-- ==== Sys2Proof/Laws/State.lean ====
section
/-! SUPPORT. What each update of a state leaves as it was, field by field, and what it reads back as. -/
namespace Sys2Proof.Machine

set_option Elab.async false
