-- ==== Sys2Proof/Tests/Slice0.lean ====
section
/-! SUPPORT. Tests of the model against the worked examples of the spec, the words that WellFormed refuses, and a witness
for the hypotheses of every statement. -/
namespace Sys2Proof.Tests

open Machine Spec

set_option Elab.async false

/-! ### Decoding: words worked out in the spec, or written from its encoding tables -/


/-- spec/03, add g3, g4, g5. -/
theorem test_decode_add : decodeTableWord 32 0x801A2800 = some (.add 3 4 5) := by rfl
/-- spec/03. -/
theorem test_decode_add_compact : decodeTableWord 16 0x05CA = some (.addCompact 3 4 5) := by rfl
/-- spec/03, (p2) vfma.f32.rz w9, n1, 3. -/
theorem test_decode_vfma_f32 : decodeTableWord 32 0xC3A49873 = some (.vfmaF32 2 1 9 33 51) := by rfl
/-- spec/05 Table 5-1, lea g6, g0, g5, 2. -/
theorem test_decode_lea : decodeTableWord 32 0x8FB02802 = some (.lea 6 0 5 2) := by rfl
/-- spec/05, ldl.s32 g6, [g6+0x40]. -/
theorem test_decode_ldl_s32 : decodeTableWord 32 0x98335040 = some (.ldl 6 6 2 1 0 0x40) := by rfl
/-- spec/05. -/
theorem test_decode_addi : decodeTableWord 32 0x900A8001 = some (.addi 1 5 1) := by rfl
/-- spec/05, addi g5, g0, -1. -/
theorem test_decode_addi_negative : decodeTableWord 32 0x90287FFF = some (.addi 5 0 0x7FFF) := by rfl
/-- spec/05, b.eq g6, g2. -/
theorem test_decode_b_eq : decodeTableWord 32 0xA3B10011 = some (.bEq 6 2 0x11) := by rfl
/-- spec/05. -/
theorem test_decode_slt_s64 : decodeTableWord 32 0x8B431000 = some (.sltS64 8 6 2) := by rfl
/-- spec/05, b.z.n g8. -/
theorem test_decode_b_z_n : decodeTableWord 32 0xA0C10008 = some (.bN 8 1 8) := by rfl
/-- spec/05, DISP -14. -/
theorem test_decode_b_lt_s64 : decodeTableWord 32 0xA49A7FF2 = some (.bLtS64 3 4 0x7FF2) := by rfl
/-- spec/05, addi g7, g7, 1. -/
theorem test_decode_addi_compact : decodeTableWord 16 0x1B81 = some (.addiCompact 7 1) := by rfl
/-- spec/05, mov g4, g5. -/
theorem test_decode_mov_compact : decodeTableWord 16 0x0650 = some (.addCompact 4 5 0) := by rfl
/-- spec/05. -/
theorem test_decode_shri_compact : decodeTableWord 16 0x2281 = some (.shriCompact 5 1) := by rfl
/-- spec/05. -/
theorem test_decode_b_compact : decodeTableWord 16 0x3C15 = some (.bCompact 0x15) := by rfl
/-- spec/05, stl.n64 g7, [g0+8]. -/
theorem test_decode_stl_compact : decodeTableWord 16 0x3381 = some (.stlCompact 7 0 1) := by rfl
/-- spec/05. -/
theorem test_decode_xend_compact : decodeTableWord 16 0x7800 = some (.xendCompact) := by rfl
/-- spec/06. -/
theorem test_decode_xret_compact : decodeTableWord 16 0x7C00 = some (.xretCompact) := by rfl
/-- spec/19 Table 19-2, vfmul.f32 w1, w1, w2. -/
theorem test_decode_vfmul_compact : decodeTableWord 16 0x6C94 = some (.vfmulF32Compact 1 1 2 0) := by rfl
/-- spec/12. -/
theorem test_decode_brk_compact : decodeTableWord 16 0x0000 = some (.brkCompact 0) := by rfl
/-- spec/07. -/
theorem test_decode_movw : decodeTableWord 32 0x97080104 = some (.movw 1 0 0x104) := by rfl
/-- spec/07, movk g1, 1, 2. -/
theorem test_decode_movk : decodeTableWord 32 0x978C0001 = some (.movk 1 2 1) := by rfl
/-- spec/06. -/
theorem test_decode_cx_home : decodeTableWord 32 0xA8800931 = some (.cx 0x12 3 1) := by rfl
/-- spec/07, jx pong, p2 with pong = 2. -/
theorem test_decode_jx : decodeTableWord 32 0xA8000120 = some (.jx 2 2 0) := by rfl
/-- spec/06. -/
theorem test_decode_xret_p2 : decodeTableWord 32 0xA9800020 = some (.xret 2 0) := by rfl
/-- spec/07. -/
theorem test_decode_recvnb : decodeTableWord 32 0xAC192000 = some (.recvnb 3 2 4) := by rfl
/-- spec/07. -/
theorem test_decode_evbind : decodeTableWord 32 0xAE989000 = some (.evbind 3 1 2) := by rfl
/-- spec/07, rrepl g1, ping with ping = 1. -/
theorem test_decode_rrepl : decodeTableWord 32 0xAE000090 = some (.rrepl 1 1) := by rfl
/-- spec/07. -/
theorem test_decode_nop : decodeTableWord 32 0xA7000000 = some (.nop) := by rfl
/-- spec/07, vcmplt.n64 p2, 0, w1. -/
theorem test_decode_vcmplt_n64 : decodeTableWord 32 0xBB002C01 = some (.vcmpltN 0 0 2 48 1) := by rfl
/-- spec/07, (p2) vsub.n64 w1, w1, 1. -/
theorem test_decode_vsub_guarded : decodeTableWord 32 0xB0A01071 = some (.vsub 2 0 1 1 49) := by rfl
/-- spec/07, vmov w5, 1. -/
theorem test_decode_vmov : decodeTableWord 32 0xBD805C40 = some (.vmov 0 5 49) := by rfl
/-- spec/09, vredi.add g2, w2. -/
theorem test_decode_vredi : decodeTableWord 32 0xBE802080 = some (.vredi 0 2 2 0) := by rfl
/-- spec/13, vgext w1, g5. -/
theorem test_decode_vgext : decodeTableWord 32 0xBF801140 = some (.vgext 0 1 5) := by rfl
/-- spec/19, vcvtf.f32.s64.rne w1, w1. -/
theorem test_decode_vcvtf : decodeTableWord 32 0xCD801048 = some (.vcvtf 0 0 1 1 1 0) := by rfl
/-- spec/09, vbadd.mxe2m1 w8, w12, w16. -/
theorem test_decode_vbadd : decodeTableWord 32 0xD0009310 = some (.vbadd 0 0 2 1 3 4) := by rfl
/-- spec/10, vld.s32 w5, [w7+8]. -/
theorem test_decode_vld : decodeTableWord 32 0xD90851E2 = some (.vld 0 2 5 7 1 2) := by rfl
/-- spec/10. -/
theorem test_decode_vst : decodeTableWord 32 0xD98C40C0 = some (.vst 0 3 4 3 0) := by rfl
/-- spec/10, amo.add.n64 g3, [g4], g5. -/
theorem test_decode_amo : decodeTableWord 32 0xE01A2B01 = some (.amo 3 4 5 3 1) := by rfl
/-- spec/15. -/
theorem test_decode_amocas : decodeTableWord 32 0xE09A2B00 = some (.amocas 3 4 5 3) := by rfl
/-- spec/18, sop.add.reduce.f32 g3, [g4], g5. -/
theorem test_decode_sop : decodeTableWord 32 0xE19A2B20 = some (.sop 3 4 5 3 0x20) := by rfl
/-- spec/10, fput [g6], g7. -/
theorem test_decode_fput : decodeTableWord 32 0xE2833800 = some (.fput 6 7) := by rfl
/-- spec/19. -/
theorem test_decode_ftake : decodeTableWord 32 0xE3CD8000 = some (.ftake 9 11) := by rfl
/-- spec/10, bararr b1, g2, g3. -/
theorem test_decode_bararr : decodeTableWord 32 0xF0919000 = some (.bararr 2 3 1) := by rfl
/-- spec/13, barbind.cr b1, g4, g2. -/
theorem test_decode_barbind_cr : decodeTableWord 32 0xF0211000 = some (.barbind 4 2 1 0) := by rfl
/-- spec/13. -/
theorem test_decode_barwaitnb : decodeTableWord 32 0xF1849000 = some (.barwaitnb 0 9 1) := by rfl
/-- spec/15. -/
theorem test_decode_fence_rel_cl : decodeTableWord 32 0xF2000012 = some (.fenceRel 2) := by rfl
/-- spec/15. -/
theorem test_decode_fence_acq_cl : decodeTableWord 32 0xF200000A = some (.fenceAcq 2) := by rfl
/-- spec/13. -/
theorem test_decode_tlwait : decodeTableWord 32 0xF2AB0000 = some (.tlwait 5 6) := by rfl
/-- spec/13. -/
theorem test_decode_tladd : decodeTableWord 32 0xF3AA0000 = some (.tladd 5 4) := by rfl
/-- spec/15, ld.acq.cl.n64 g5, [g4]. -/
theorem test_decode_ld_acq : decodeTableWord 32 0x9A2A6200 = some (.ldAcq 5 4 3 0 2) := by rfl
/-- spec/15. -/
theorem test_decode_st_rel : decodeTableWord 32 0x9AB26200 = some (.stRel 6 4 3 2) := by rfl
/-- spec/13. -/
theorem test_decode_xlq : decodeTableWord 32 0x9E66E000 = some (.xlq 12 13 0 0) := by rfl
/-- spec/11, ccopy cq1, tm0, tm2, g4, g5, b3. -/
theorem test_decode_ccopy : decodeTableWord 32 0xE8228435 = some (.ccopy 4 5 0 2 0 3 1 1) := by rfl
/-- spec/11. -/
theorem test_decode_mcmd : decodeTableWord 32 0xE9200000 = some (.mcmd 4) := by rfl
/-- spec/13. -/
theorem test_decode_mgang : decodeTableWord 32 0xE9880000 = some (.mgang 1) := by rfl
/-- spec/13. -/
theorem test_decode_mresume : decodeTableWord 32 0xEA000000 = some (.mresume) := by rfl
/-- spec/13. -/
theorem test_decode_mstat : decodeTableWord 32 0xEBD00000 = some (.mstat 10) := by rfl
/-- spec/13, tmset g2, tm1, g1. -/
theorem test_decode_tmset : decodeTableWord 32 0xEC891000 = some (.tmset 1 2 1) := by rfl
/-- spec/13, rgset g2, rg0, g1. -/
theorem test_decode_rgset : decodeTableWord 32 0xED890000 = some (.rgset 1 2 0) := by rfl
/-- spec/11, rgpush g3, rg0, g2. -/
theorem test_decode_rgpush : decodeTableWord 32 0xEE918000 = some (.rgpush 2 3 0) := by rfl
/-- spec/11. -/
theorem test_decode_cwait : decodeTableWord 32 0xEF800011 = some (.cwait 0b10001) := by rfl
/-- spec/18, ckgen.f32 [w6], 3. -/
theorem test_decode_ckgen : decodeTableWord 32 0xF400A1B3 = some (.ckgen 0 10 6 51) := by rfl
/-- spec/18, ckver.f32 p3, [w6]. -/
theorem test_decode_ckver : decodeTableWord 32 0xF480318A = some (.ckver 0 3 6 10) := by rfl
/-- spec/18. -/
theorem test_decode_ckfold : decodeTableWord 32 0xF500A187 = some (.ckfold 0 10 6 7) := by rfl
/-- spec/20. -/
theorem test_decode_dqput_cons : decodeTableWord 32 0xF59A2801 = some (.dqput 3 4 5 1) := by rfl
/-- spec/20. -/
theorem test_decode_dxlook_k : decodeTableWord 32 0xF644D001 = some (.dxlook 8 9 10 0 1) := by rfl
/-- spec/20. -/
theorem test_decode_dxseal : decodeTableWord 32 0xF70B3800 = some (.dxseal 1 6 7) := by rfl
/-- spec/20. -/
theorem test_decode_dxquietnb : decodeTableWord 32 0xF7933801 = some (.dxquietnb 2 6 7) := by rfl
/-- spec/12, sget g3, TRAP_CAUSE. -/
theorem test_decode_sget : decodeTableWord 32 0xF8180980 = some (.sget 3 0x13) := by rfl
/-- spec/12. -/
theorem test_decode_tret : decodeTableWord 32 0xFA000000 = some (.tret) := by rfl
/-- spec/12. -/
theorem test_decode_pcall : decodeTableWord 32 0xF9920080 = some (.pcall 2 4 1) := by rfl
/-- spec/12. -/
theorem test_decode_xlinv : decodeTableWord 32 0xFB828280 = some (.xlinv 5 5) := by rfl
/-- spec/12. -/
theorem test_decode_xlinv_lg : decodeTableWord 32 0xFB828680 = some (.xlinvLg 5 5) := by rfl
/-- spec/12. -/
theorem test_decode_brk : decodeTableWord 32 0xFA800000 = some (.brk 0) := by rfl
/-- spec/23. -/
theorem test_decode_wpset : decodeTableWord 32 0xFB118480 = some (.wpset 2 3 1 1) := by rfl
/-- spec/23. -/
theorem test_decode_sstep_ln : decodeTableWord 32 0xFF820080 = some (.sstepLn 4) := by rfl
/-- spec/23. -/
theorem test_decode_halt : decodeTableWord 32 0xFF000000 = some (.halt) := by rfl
===
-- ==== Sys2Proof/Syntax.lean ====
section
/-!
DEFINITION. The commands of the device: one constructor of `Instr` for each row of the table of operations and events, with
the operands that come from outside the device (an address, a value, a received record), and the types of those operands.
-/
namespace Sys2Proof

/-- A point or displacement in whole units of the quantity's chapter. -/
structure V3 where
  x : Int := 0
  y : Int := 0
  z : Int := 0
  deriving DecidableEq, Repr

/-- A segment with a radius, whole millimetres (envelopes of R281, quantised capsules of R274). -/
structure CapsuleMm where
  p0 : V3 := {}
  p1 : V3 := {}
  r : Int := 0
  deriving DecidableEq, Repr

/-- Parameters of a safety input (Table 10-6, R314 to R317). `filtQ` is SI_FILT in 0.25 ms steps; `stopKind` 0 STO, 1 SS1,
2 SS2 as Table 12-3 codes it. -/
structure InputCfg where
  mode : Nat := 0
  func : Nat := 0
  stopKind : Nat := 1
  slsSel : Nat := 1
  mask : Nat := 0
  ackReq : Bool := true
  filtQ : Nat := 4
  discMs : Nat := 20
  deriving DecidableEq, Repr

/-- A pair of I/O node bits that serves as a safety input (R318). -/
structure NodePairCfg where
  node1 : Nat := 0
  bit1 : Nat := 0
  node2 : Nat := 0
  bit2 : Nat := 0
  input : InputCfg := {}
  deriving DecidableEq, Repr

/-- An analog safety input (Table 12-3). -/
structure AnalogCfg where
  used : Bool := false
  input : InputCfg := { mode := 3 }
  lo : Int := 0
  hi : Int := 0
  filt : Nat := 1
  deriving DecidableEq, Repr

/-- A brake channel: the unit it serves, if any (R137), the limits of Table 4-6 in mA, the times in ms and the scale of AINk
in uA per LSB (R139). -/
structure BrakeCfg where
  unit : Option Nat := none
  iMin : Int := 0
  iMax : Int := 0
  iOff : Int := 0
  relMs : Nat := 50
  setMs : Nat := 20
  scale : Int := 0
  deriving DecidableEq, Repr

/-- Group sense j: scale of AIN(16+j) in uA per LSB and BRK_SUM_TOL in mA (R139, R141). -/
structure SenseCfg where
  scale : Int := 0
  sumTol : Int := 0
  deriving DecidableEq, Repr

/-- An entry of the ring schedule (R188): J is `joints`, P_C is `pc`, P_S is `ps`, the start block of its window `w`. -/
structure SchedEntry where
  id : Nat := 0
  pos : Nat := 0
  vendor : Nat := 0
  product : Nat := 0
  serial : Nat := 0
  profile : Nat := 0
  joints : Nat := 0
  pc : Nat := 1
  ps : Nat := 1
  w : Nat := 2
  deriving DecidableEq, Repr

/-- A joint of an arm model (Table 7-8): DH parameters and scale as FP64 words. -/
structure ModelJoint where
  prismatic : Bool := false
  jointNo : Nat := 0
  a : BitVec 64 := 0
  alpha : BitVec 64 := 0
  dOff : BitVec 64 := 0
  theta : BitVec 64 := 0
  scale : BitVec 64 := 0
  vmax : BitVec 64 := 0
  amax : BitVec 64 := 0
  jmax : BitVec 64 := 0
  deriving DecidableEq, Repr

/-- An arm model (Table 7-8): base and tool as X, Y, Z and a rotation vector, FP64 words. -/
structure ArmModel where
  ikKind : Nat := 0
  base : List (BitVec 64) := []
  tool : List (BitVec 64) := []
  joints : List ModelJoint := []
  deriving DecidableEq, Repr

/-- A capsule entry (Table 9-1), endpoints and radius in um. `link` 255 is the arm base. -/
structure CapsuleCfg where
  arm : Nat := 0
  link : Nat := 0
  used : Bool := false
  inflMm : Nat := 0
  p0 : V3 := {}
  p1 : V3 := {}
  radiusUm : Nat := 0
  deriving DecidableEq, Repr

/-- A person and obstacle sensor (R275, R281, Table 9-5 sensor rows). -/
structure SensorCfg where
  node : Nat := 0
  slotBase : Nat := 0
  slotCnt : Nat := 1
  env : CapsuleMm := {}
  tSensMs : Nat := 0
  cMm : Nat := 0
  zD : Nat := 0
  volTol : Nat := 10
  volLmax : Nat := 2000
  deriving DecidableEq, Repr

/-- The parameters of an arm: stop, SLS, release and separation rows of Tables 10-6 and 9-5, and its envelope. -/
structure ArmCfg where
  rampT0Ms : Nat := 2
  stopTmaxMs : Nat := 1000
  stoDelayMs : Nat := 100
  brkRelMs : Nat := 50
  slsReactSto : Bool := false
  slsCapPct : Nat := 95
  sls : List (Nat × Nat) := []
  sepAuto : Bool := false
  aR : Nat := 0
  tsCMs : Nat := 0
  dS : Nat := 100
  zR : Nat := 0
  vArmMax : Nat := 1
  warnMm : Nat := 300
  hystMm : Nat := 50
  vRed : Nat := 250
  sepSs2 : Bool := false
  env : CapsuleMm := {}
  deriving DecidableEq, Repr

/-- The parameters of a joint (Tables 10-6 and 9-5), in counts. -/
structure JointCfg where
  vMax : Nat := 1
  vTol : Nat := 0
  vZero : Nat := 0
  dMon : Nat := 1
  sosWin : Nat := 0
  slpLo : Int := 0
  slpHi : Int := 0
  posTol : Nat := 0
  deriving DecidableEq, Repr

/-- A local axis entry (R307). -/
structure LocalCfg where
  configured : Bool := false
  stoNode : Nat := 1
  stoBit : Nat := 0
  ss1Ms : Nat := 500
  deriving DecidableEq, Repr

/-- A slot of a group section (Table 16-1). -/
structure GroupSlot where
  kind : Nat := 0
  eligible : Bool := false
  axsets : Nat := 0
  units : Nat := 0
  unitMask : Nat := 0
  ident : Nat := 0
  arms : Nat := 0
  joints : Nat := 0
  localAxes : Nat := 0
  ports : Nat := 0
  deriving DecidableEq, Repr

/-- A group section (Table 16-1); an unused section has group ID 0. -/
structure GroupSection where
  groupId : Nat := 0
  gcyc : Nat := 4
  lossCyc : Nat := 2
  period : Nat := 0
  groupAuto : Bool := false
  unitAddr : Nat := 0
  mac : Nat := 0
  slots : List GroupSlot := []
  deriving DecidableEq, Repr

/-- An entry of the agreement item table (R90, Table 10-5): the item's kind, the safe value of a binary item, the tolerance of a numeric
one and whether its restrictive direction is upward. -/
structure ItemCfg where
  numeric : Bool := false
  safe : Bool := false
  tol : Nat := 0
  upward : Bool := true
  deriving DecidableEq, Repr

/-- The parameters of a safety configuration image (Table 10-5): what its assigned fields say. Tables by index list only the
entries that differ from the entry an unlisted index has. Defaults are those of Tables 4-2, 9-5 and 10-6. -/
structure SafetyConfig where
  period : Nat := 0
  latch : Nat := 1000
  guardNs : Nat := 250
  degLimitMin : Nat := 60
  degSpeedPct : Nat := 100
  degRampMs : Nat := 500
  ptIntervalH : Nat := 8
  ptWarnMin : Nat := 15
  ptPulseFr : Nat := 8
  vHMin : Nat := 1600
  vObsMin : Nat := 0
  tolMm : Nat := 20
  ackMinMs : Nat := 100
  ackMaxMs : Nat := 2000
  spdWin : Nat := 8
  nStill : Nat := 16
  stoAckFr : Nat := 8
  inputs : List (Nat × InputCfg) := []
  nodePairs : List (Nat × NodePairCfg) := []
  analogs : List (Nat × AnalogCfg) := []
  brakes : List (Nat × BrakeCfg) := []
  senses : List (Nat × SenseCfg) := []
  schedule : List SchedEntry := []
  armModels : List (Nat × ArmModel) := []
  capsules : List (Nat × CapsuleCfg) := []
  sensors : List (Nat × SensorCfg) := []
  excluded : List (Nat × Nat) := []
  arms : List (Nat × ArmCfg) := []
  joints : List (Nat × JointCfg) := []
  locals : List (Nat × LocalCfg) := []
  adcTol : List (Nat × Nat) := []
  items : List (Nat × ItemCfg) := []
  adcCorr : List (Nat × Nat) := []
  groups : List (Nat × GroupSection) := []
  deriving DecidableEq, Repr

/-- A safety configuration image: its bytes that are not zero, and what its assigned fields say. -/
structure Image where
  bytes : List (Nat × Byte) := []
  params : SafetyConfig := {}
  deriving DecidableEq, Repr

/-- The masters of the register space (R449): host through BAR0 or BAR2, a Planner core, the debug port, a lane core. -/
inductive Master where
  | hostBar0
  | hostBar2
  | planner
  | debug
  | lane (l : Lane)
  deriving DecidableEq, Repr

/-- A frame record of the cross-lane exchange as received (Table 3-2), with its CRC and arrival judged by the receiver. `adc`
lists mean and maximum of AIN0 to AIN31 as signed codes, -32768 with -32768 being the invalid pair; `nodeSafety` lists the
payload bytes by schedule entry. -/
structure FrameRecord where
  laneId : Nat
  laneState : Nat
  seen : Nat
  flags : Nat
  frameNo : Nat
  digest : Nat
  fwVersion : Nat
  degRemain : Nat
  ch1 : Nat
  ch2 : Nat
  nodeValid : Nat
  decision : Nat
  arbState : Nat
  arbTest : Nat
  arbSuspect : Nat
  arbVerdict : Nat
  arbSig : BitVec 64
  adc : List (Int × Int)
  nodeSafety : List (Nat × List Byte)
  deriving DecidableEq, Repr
===
Work request => Please go line by line through the records above, copying each one that holds the string "codes".

Task solution =>
2 SS2 as Table 12-3 codes it. -/
lists mean and maximum of AIN0 to AIN31 as signed codes, -32768 with -32768 being the invalid pair; `nodeSafety` lists the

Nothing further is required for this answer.